Como é sabido, por via da reforma operada ao Código de Processo Civil pela Lei 41/2013, de 26 de junho (e em aprofundamento do regime que já provinha da anterior reforma do processo civil decorrente do DL 329-A/95, de 12 de dezembro), a audiência prévia passou a constituir um dos momentos mais relevantes da ação declarativa. Através dela foi propósito do legislador concretizar aspetos estruturantes do processo civil, onde se contam a visão participada do processo, a cultura do diálogo, a oralidadee a cooperaçãoentre todos, numa verdadeira comunidade de trabalho (Vd. João Correia, Paulo Pimenta e Sérgio Castanheira, “Introdução ao Estudo e à Aplicação do Código de Processo Civil de 2013”, Almedina, pág. 73).

Nessa linha se compreende a panóplia de fins que o legislador destinou  à audiência prévia, e que constam elencados no art.º 591.º do Código de Processo Civil: (a) Realizar tentativa de conciliação, nos termos do artigo 594.º; b) Facultar às partes a discussão de facto e de direito, nos casos em que ao juiz cumpra apreciar exceções dilatórias ou quando tencione conhecer imediatamente, no todo ou em parte, do mérito da causa; c) Discutir as posições das partes, com vista à delimitação dos termos do litígio, e suprir as insuficiências ou imprecisões na exposição da matéria de facto que ainda subsistam ou se tornem patentes na sequência do debate; d) Proferir despacho saneador, nos termos do n.º 1 do artigo 595.º; e) Determinar, após debate, a adequação formal, a simplificação ou a agilização processual, nos termos previstos no n.º 1 do artigo 6.º e no artigo 547.º; f) Proferir, após debate, o despacho previsto no n.º 1 do artigo 596.º e decidir as reclamações deduzidas pelas partes; g) Programar, após audição dos mandatários, os atos a realizar na audiência final, estabelecer o número de sessões e a sua provável duração e designar as respetivas datas.

Não deixou, contudo, o mesmo de prever no art.º 592.º os casos em que não há lugar à realização da audiência prévia (1-A audiência prévia não se realiza: a) Nas ações não contestadas que tenham prosseguido em obediência ao disposto nas alíneas b) a d) do artigo 568.º; b) Quando, havendo o processo de findar no despacho saneador pela procedência de exceção dilatória, esta já tenha sido debatida nos articulados.2 - Nos casos previstos na alínea a) do número anterior, aplica-se o disposto no n.º 2 do artigo seguinte”), bem como as hipóteses em pode a mesma ser dispensada, como decorre do art.º 593.º do mesmo diploma, quando esta se destine apenas aos fins indicados nas alíneas d), e) e f) no n.º 1 do artigo 591.º.

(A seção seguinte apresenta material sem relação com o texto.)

/-- What T1XMIT leaves after its tests, given how its internal_transmit ended (43_t1_protocol R202 to R204). -/
def xmitAfter (rest : List Input) : State × Transmitted × List Answer → State
  | (s, .block b, as) => { s with
      sseq := if s.cfg.sendSeqAdvance then s.sseq ^^^ 1#1 else s.sseq
      db := s.db.writeRange 0 b.data
      dlen := BitVec.ofNat 16 b.data.length
      r0 := headerWord b.nad b.pcb b.len b.edc
      r1 := addressWord (nadSrc b.nad) (nadDst b.nad) 0#2
      status := 2#32
      inputs := eventsOf as rest }
  | (s, .raised e, as) => { s with err := e.code, subErr := 0#8, status := 4#32, inputs := eventsOf as rest }
  | (s, .blocked out r, as) =>
    { s with status := 1#32, work := some ⟨.xmit, r, out, []⟩, inputs := eventsOf as rest }

/-- T1OPEN after its mode test, as 43_t1_protocol R200 and R201 write it: `left` attempts are left, `last` is the code of
the error that ended the attempt before. -/
def openAttemptsFrom (rest : List Input) : Nat → BitVec 8 → List Answer → State → State
  | 0, last, as, s => { s with err := 0x22#8, subErr := last, status := 4#32, inputs := eventsOf as rest }
  | left + 1, _, as, s =>
    let a := s.cfg.openAttempts - left
    let resynch := frameOf s.haddr.toNat s.daddr.toNat (0xC0 + s.cfg.scode.resynchRequest.toNat) []
    match internalTransmit s.cfg.retryBudget resynch as s with
    | (s, .raised e, as) => openAttemptsFrom rest left e.code as s
    | (s, .blocked out r, as) =>
      { s with status := 1#32, work := some ⟨.opening a .resynch, r, out, []⟩, inputs := eventsOf as rest }
    | (s, .block b, as) =>
      if blockType b.pcb = .S ∧ pcbSCode b.pcb = s.cfg.scode.resynchResponse then
        let s := { s with sseq := 0#1, rseq := 0#1 }
        let ifs := frameOf s.haddr.toNat s.daddr.toNat (0xC0 + s.cfg.scode.ifsRequest.toNat) [s.cfg.ifsDefault]
        match internalTransmit s.cfg.retryBudget ifs as s with
        | (s, .raised e, as) => openAttemptsFrom rest left e.code as s
        | (s, .blocked out r, as) =>
          { s with status := 1#32, work := some ⟨.opening a .ifs, r, out, []⟩, inputs := eventsOf as rest }
        | (s, .block b, as) =>
          if blockType b.pcb = .S ∧ pcbSCode b.pcb = s.cfg.scode.ifsResponse ∧ b.len = 1#8 then
            { s with ifs := b.data.getD 0 0#8, status := 2#32, inputs := eventsOf as rest }
          else openAttemptsFrom rest left 0x25#8 as s
      else openAttemptsFrom rest left 0x25#8 as s

/-- Feed events one at a time, each to an engine with no other event in store. -/
def feed : List Input → State → Host.Outcome State Fault Refusal
  | [], s => .next s
  | e :: es, s =>
    match step { s with inputs := [e] } with
    | .next t => feed es t
    | .fault f => .fault f
    | .refused r => .refused r

/-- The T=1 half of `s` replaced by that of `u`: session, DB, FB, slots and working storage (10_state sections 4, 5). -/
def State.withT1Of (s u : State) : State :=
  { s with
    dlen := u.dlen, flen := u.flen, edcMode := u.edcMode, haddr := u.haddr, daddr := u.daddr, bwt := u.bwt
    sseq := u.sseq, rseq := u.rseq, ifs := u.ifs, ls0len := u.ls0len, ls1len := u.ls1len, xcnt := u.xcnt
    db := u.db, fb := u.fb, ls0 := u.ls0, ls1 := u.ls1, work := u.work }

/-- The BER-TLV half of `s` replaced by that of `u`: TB, TLEN and the arena (10_state sections 5, 6). -/
def State.withTlvOf (s u : State) : State :=
  { s with tlen := u.tlen, ncnt := u.ncnt, vused := u.vused, tb := u.tb, nodes := u.nodes }

/-- The commands of the BER-TLV half (30_encoding R81). -/
def tlvHalf : List Instr :=
  [.tagdec, .tagenc, .lendec, .lenenc, .tlvparse, .tlvparseat, .tlvser, .tlvfind, .tlvappend, .tlvnewp, .tlvnewc,
    .tlvsetv, .tlvget, .tlvgetv, .tlvclr]

/-- The commands of the T=1 half (30_encoding R81). -/
def t1Half : List Instr := [.t1mki, .t1mkr, .t1mks, .t1parse, .t1edc, .t1open, .t1xmit]

/-- One bit of one octet of a frame inverted. -/
def flipBit (raw : List Byte) (j k : Nat) : List Byte := raw.set j (raw.getD j 0#8 ^^^ BitVec.ofNat 8 (2 ^ k))

/-- The values of registers 0 to 26, each zero-extended to 32 bits (10_state R21). -/
def registerValues (s : State) : List Word :=
  [s.cmd.setWidth 32, s.status, s.err.setWidth 32, s.subErr.setWidth 32, s.a0, s.a1, s.a2, s.a3, s.r0, s.r1, s.r2, s.r3,
    s.tlen, s.ncnt, s.vused, s.dlen.setWidth 32, s.flen.setWidth 32, s.edcMode.setWidth 32, s.haddr.setWidth 32,
    s.daddr.setWidth 32, s.bwt, s.sseq.setWidth 32, s.rseq.setWidth 32, s.ifs.setWidth 32, s.ls0len.setWidth 32,
    s.ls1len.setWidth 32, s.xcnt]

/-- The size of a byte space under 20_memory R60. -/
def sizeOfSpace (s : State) : Space → Nat
  | .tb => s.cfg.tbCap
  | .db => 256
  | .fb => 259
  | .ls0 => 258
  | .ls1 => 258

/-- Every register but CMD and STATUS, every octet, the arena and the working storage at the value of 10_state R47. -/
structure AtReset (s : State) : Prop where
  errors : s.err = 0#8 ∧ s.subErr = 0#8
  operands : s.a0 = 0#32 ∧ s.a1 = 0#32 ∧ s.a2 = 0#32 ∧ s.a3 = 0#32
  results : s.r0 = 0#32 ∧ s.r1 = 0#32 ∧ s.r2 = 0#32 ∧ s.r3 = 0#32
  tlv : s.tlen = 0#32 ∧ s.ncnt = 0#32 ∧ s.vused = 0#32 ∧ s.nodes = []
  octets : ∀ a, s.tb.read a = 0#8 ∧ s.db.read a = 0#8 ∧ s.fb.read a = 0#8 ∧ s.ls0.read a = 0#8 ∧ s.ls1.read a = 0#8
  lengths : s.dlen = 0#16 ∧ s.flen = 0#16 ∧ s.ls0len = 0#16 ∧ s.ls1len = 0#16
  mode : s.edcMode = 0#1
  addresses : s.haddr = s.cfg.haddrReset ∧ s.daddr = s.cfg.daddrReset
  session : s.bwt = s.cfg.bwtReset ∧ s.sseq = 0#1 ∧ s.rseq = 0#1 ∧ s.ifs = s.cfg.ifsDefault ∧ s.xcnt = 0#32
  idle : s.work = none

/-- Whether an event is an answer of the LINE. -/
def Input.isAnswer : Input → Bool
  | .line _ => true
  | .host _ => false
  | .hardReset => false

/-- The most exchange calls a command can make after the running internal_transmit has ended: none for T1XMIT, for T1OPEN
those of the rest of its attempt and of the attempts that are left (43_t1_protocol R200, R201, R205). -/
def Job.exchangesAfter (c : Config) : Job → Nat
  | .xmit => 0
  | .opening a .resynch => c.retryBudget + (c.openAttempts - a) * (2 * c.retryBudget)
  | .opening a .ifs => (c.openAttempts - a) * (2 * c.retryBudget)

Compreende-se, por isso, que fora das situações referidas, não possa a referida audiência ser dispensada, sem audição das partes, sob pena de nulidade, nomeadamente quando o juiz tencione conhecer imediatamente, no todo ou em parte, do mérito da causa. Neste sentido, entre outros, os Acórdãos do TRL de 09-10-2014, proc.2164/12.1TVLSB.L1.2, de 23-10-2018, proc. 1121/13.5TVLSB.L1.1, do TRP de 12-09-2019, proc. 2470/09.2TBMAI.A.P1, do TRC de 03-03-2020, proc. 1628/18.8T8CBR.-A.C1 e do TRL 21-05-2020, proc.  4282/18.3T8OER-A.L1.2, todos disponíveis em www.dgsi.pt. 
No âmbito processo do trabalho, por força das características que o enformam e da sua natureza especial face ao processo civil, a realidade a este respeito é outra.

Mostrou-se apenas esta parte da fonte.